> Saved entries:
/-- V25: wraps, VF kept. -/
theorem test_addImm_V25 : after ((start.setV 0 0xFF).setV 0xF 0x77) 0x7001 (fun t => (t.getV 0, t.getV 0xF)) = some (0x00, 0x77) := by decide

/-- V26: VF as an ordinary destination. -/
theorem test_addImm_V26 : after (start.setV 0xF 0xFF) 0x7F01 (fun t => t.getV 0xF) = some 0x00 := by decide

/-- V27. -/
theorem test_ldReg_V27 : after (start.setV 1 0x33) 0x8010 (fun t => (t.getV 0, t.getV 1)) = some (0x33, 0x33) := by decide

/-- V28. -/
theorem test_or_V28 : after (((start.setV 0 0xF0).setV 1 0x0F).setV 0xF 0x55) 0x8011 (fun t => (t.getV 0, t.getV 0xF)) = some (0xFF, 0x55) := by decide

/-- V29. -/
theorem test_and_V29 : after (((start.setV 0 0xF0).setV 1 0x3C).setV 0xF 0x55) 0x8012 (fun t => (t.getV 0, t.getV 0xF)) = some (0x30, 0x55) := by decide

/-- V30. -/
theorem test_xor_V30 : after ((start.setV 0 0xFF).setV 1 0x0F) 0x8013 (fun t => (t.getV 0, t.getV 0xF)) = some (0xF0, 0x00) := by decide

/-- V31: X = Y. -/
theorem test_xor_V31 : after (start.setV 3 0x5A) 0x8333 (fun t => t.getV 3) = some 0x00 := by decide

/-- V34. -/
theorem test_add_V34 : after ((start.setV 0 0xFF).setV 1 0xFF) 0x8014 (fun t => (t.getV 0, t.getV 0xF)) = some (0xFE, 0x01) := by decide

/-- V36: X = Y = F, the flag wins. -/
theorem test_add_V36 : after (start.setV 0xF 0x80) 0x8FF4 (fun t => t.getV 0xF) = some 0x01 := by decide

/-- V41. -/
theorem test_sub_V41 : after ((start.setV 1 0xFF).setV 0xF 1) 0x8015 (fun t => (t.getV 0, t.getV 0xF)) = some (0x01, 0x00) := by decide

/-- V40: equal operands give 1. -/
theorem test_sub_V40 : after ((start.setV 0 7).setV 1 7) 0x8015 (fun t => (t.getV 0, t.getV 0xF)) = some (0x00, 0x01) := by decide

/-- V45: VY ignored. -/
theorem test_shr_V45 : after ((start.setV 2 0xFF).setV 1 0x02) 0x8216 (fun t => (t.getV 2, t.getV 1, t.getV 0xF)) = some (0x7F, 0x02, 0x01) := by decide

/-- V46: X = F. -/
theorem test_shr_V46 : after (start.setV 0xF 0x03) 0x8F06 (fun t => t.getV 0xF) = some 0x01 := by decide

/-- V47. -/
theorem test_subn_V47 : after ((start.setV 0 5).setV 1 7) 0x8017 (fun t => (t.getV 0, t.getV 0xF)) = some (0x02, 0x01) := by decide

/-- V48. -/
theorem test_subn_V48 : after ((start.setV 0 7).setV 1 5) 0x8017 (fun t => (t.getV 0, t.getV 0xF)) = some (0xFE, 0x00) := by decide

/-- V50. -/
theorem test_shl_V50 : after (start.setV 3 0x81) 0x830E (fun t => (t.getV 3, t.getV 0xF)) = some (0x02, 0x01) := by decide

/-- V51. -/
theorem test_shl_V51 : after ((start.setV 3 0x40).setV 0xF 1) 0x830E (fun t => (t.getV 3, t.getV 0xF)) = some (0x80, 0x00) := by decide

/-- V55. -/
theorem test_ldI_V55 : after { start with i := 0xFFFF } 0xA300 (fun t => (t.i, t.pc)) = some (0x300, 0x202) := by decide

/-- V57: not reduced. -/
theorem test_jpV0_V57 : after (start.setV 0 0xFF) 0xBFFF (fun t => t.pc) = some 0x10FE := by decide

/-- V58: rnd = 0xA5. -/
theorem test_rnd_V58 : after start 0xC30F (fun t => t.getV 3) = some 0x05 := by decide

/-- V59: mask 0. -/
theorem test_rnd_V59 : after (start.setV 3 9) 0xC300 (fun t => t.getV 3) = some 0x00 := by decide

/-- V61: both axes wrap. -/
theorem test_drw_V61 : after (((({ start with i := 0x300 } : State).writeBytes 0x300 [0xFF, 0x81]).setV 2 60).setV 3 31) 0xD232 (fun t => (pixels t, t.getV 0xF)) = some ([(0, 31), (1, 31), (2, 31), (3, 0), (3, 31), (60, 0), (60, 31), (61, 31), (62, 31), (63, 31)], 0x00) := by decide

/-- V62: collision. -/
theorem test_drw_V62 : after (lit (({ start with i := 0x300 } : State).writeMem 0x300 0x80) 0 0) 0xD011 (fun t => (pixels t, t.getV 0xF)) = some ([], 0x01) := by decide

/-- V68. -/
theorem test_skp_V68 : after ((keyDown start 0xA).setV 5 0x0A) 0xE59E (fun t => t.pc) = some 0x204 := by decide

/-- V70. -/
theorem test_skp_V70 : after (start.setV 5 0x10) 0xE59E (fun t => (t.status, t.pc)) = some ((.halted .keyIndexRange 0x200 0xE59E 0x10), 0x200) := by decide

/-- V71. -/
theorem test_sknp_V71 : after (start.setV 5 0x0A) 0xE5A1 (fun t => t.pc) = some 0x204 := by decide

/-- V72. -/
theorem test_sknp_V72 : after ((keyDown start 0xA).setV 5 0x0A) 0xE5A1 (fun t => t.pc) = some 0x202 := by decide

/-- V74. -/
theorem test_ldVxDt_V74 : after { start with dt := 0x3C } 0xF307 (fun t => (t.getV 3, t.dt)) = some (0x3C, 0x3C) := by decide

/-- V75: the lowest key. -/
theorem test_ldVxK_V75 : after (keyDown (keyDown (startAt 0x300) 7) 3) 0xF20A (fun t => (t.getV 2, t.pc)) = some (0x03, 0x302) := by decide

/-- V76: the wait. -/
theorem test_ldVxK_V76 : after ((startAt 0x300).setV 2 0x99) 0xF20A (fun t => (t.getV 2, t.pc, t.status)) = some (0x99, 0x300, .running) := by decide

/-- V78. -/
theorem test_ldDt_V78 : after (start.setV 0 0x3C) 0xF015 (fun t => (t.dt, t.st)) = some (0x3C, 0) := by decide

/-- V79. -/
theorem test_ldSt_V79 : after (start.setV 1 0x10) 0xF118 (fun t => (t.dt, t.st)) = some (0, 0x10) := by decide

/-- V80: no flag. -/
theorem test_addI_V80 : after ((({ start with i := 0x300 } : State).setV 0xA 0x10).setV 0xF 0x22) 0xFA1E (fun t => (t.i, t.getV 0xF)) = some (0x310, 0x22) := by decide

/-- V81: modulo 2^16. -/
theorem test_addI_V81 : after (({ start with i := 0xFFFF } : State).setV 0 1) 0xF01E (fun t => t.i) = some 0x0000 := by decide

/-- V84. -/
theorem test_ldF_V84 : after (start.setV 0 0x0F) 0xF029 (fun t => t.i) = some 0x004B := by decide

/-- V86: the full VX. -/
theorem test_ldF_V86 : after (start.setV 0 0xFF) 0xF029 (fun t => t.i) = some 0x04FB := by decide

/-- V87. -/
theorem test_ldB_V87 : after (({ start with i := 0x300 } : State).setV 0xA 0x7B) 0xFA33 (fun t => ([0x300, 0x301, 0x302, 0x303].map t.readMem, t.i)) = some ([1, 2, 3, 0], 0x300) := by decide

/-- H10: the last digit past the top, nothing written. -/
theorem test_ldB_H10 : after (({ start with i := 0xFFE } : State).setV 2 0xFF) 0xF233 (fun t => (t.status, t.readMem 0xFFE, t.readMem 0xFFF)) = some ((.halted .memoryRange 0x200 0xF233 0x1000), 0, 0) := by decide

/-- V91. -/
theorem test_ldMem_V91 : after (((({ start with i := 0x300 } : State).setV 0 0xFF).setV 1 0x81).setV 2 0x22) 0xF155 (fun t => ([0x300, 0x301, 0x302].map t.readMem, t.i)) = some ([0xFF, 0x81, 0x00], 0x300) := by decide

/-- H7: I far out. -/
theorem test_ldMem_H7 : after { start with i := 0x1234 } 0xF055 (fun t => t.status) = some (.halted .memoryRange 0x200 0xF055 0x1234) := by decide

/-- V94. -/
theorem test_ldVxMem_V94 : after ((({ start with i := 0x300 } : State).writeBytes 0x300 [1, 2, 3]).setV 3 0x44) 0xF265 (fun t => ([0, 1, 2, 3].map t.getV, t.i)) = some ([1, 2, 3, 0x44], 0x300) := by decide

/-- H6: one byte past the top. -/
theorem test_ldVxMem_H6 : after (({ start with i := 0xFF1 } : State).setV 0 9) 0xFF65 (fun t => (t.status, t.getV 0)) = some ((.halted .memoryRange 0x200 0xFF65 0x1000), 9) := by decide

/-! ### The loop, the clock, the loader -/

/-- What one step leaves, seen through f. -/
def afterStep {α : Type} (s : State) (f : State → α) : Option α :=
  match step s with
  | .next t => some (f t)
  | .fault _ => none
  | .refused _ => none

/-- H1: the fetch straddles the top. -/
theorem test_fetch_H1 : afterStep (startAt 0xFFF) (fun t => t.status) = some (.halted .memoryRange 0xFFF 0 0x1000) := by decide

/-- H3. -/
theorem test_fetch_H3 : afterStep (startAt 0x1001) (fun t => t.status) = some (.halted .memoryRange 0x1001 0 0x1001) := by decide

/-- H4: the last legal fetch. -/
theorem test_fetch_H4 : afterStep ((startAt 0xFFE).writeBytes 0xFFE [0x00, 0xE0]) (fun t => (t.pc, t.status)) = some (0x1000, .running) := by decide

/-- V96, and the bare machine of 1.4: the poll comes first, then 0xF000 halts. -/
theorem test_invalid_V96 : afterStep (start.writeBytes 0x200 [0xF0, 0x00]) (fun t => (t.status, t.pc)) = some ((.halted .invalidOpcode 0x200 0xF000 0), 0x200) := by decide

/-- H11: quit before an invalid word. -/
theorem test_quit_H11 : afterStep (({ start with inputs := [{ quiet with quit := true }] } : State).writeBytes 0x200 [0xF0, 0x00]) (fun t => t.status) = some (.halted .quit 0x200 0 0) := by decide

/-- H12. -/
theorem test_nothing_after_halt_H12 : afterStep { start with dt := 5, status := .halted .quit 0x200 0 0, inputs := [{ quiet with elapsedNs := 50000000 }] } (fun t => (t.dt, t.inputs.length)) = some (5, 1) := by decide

> EXERCISE REQUIREMENTS: Going back over the entries above, copy word for word every line from the one that has "theorem test_ldB_V87 : after" on through the one that has "theorem test_ldVxMem_V94 : after".

> ANSWER TO THE PROBLEM:
theorem test_ldB_V87 : after (({ start with i := 0x300 } : State).setV 0xA 0x7B) 0xFA33 (fun t => ([0x300, 0x301, 0x302, 0x303].map t.readMem, t.i)) = some ([1, 2, 3, 0], 0x300) := by decide

/-- H10: the last digit past the top, nothing written. -/
theorem test_ldB_H10 : after (({ start with i := 0xFFE } : State).setV 2 0xFF) 0xF233 (fun t => (t.status, t.readMem 0xFFE, t.readMem 0xFFF)) = some ((.halted .memoryRange 0x200 0xF233 0x1000), 0, 0) := by decide

/-- V91. -/
theorem test_ldMem_V91 : after (((({ start with i := 0x300 } : State).setV 0 0xFF).setV 1 0x81).setV 2 0x22) 0xF155 (fun t => ([0x300, 0x301, 0x302].map t.readMem, t.i)) = some ([0xFF, 0x81, 0x00], 0x300) := by decide

/-- H7: I far out. -/
theorem test_ldMem_H7 : after { start with i := 0x1234 } 0xF055 (fun t => t.status) = some (.halted .memoryRange 0x200 0xF055 0x1234) := by decide

/-- V94. -/
theorem test_ldVxMem_V94 : after ((({ start with i := 0x300 } : State).writeBytes 0x300 [1, 2, 3]).setV 3 0x44) 0xF265 (fun t => ([0, 1, 2, 3].map t.getV, t.i)) = some ([1, 2, 3, 0x44], 0x300) := by decide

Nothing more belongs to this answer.